Olajuwon averaged 23.5 points, 11.5 rebounds, and 3.4 blocks per game during his second pro season (1985–86). The Rockets finished 51–31, and advanced all the way to the Western Conference Finals where they faced the defending champion Los Angeles Lakers. The Rockets won the series fairly easily, four games to one, shocking the sports world and landing Olajuwon on the cover of Sports Illustrated. Olajuwon scored 75 points in victories in games three and four, and after the series Lakers coach Pat Riley remarked “We tried everything. We put four bodies on him. We helped from different angles. He’s just a great player.” The Rockets advanced to the 1986 NBA Finals where they lost in six games to the Boston Celtics, whose 1986 team is often considered one of the best teams in NBA history.
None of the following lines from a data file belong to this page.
/-- A whole pass, its bed included, stays inside the buffer (42_mixer.md R201, R210). -/
theorem State.mixVoices_sameOutside (s : State) (buf : Nat) (vs : List Voice) (q : CallbackQueue) (flags : BitVec 8)
    (done : Nat) :
    s.mem.SameOutside buf (buf + 4 * s.cfg.nf) (s.mixVoices buf vs ⟨s.mixBed buf, q, flags, done⟩).2.mem :=
  s.mixVoices_acc buf (fun acc => s.mem.SameOutside buf (buf + 4 * s.cfg.nf) acc.mem)
    (fun v acc h => h.trans (s.mixVoice_sameOutside buf v acc)) vs ⟨s.mixBed buf, q, flags, done⟩
    fun _ hout => s.mixBed_read_other hout

/-- An effect leaves MEM as it was, or it is a pass of `MIX`, which stays inside the sink buffer (20_memory.md R72). -/
theorem Effect.mem_cases {s u : State} {i : Instr} (h : Effect s i u) :
    u.mem = s.mem ∨ i = .mix ∧ s.mem.SameOutside s.opAddr (s.opAddr + 4 * s.cfg.nf) u.mem := by
  cases h with
  | mix hargs hpass =>
    have hsame := s.mixVoices_sameOutside s.opAddr s.voices s.cbq s.errflags 0
    rw [hpass] at hsame
    exact .inr ⟨rfl, hsame⟩
  | opl _ h => exact .inl (by rw [h.same])
  | channels chans hi h => exact .inl (by rw [h.same])
  | setmusicvol h => exact .inl (by rw [h.same])
  | tbload => exact .inl (by rw [s.releaseActive_same])
  | drain => exact .inl (by rw [State.advance_frame_eq]; rfl)
  | cback => exact .inl (by rw [State.advance_frame_eq])
  | unchanged | adjusts | reset | clrerr | play | stopall | setmastervol | setrevstereo | setmusicgen | setlpf =>
    exact .inl rfl

/-- A command leaves MEM as it was, or it is `MIX` and stays inside the sink buffer, however it ends (20_memory.md R72). -/
theorem exec_mem_cases {i : Instr} {s t : State} (h : exec i s = .next t) :
    t.mem = s.mem ∨ i = .mix ∧ s.mem.SameOutside s.opAddr (s.opAddr + 4 * s.cfg.nf) t.mem := by
  rcases exec_next_cases h with ⟨e, rfl⟩ | ⟨u, r, heff, rfl⟩
  · exact .inl rfl
  · exact heff.mem_cases

/-- Settles O22: MEM is as it was, or the command is `MIX` and only the sink buffer differs. -/
theorem onlyMixWritesMemory : Obligations.OnlyMixWritesMemory := by
  intro i s t h
  rcases exec_mem_cases h with hmem | ⟨hmix, hsame⟩
  · exact ⟨fun _ => hmem, fun a _ => by rw [hmem]⟩
  · exact ⟨fun hne => absurd hmix hne, hsame⟩

end Sys2Proof.Machine

/-! ## Decoding and encoding (30_encoding.md R101, R102, R107, R111 to R113) -/

namespace Sys2Proof

/-! ### The fields of a packed word -/

/-- A word is its four bytes (30_encoding.md R101). -/
theorem packFields_bytes (w : Word) :
    packFields (w.extractLsb' 24 8) (w.extractLsb' 16 8) (w.extractLsb' 8 8) (w.extractLsb' 0 8) = w := by
  apply BitVec.eq_of_toNat_eq
  simp only [packFields, Machine.toNat_append_eq_add, BitVec.extractLsb'_toNat, Nat.shiftRight_eq_div_pow]
  omega

/-- A word is the fields of format L (30_encoding.md R102), with the opcode and the five zero bits. -/
theorem formatL_fields (w : Word) :
    w.extractLsb' 24 8 ++ w.extractLsb' 19 5 ++ BitVec.ofBool (w.getLsbD 18) ++ w.extractLsb' 9 9 ++ w.extractLsb' 0 9 =
      w := by
  apply BitVec.eq_of_toNat_eq
  simp only [Machine.toNat_append_eq_add, BitVec.extractLsb'_toNat, Nat.shiftRight_eq_div_pow, BitVec.toNat_ofBool,
    ← BitVec.testBit_toNat, Nat.toNat_testBit]
  omega

section
variable (op a b c : BitVec 8)

/-- The low bits of byte `c` (30_encoding.md R101). -/
theorem extractLsb'_packFields_c {n : Nat} (h : n ≤ 8) : (packFields op a b c).extractLsb' 0 n = c.extractLsb' 0 n :=
  BitVec.extractLsb'_append_eq_of_add_le (by omega)

/-- The low bits of byte `b` (30_encoding.md R101). -/
theorem extractLsb'_packFields_b {n : Nat} (h : n ≤ 8) : (packFields op a b c).extractLsb' 8 n = b.extractLsb' 0 n :=
  (BitVec.extractLsb'_append_eq_of_le (le_refl 8)).trans (BitVec.extractLsb'_append_eq_of_add_le (by omega))

/-- The low bits of byte `a` (30_encoding.md R101). -/
theorem extractLsb'_packFields_a {n : Nat} (h : n ≤ 8) : (packFields op a b c).extractLsb' 16 n = a.extractLsb' 0 n :=
  (BitVec.extractLsb'_append_eq_of_le (by omega)).trans
    ((BitVec.extractLsb'_append_eq_of_le (le_refl 8)).trans (BitVec.extractLsb'_append_eq_of_add_le (by omega)))

@[simp] theorem fieldImm8_packFields : fieldImm8 (packFields op a b c) = c :=
  (extractLsb'_packFields_c op a b c (le_refl 8)).trans BitVec.extractLsb'_eq_self

@[simp] theorem fieldTim_packFields : fieldTim (packFields op a b c) = b :=
  (extractLsb'_packFields_b op a b c (le_refl 8)).trans BitVec.extractLsb'_eq_self

@[simp] theorem fieldVo_packFields : fieldVo (packFields op a b c) = a.extractLsb' 0 4 :=
  extractLsb'_packFields_a op a b c (by omega)

@[simp] theorem midiCh_packFields : midiCh (packFields op a b c) = op.extractLsb' 0 4 :=
  (BitVec.extractLsb'_append_eq_of_le (by omega)).trans
    ((BitVec.extractLsb'_append_eq_of_le (by omega)).trans (BitVec.extractLsb'_append_eq_of_le (le_refl 8)))

@[simp] theorem midiD1_packFields : midiD1 (packFields op a b c) = a.extractLsb' 0 7 :=
  extractLsb'_packFields_a op a b c (by omega)

@[simp] theorem midiD2_packFields : midiD2 (packFields op a b c) = b.extractLsb' 0 7 :=
  extractLsb'_packFields_b op a b c (by omega)

/-- `imm1` of format I1 (30_encoding.md R102). -/
theorem imm1_packFields : (packFields op a b c).getLsbD 0 = c.getLsbD 0 := by
  unfold packFields
  rw [BitVec.getLsbD_append, if_pos (by omega)]

end

/-- A 4-bit field in the low half of its byte reads as itself (30_encoding.md R102). -/
@[simp] theorem extractLsb'_nibble (hi x : BitVec 4) : (hi ++ x : BitVec 8).extractLsb' 0 4 = x :=
  BitVec.extractLsb'_append_eq_right

/-- A 7-bit field in its byte reads as itself (30_encoding.md R102). -/
@[simp] theorem extractLsb'_septet (x : BitVec 7) : (0#1 ++ x : BitVec 8).extractLsb' 0 7 = x :=
  BitVec.extractLsb'_append_eq_right

/-- A 1-bit field in byte `c` reads as itself (30_encoding.md R102). -/
theorem imm1_packFields_bit (op a b : BitVec 8) (x : Bool) : (packFields op a b (0#7 ++ BitVec.ofBool x)).getLsbD 0 = x := by
  rw [imm1_packFields]
  cases x <;> rfl

section
variable (hi : BitVec 13) (en : Bool) (beta alpha : BitVec 9)

/-- `en` of format L (30_encoding.md R102). -/
theorem formatL_en : (hi ++ BitVec.ofBool en ++ beta ++ alpha : Word).getLsbD 18 = en := by
  simp only [BitVec.getLsbD_append, BitVec.getLsbD_ofBool]
  rfl

/-- `beta` of format L (30_encoding.md R102). -/
theorem formatL_beta : (hi ++ BitVec.ofBool en ++ beta ++ alpha : Word).extractLsb' 9 9 = beta :=
  (BitVec.extractLsb'_append_eq_of_le (le_refl 9)).trans BitVec.extractLsb'_append_eq_right

/-- `alpha` of format L (30_encoding.md R102). -/
theorem formatL_alpha : (hi ++ BitVec.ofBool en ++ beta ++ alpha : Word).extractLsb' 0 9 = alpha :=
  BitVec.extractLsb'_append_eq_right

end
During the 1987–88 season, Sampson (who was struggling with knee injuries that would eventually end his career prematurely) was traded to the Golden State Warriors. The 1988–89 season was Olajuwon’s first full season as the Rockets’ undisputed leader. This change also coincided with the hiring of new coach Don Chaney. The Rockets ended the regular season with a record of 45–37, and Olajuwon finished the season as the league leader in rebounds (13.5 per game) by a full rebound per game over Charles Barkley. This performance was consistent with his averages of 24.8 points and 3.4 blocks. Olajuwon posted exceptional playoff numbers of 37.5 ppg and 16.8 rpg, plus a record for points in a four-game playoff series (150). Nevertheless, the Rockets were eliminated in the first round by the Seattle SuperSonics, 3 games to 1.
The 1989–90 season was a disappointment for the Rockets. They finished the season with a 41–41 record, and though they made the playoffs, were eliminated in four games by Los Angeles. Olajuwon put up one of the most productive defensive seasons by an interior player in the history of the NBA. He won the NBA rebounding crown (14.0 per game) again, this time by an even larger margin; a full two rebounds per game over David Robinson, and led the league in blocks by averaging 4.6 per game. He is the only player since the NBA started recording blocked shots in 1973–74 to average 14+ rebounds and 4.5+ blocked shots per game in the same season. In doing so he joined Kareem Abdul-Jabbar and Bill Walton as the only players in NBA history (at that point) to lead the league in rebounding and shot-blocking in the same season. Olajuwon also recorded a quadruple-double during the season, becoming only the third player in NBA history to do so.
The Rockets finished the 1990–91 season with a record of 52–30 under NBA Coach of the Year Chaney. Olajuwon averaged 21.8 points per game in 1990–91, but due to an injury to his eyesocket caused by an elbow from Bill Cartwright, did not play in enough games (56) to qualify for the rebounding title. Otherwise he would have won it for a third consecutive year, averaging 13.8 a game (league leader Robinson averaged 13.0 rpg). He also averaged a league-leading 3.95 blocks per game. However, the Rockets were swept in the playoffs by the LA Lakers.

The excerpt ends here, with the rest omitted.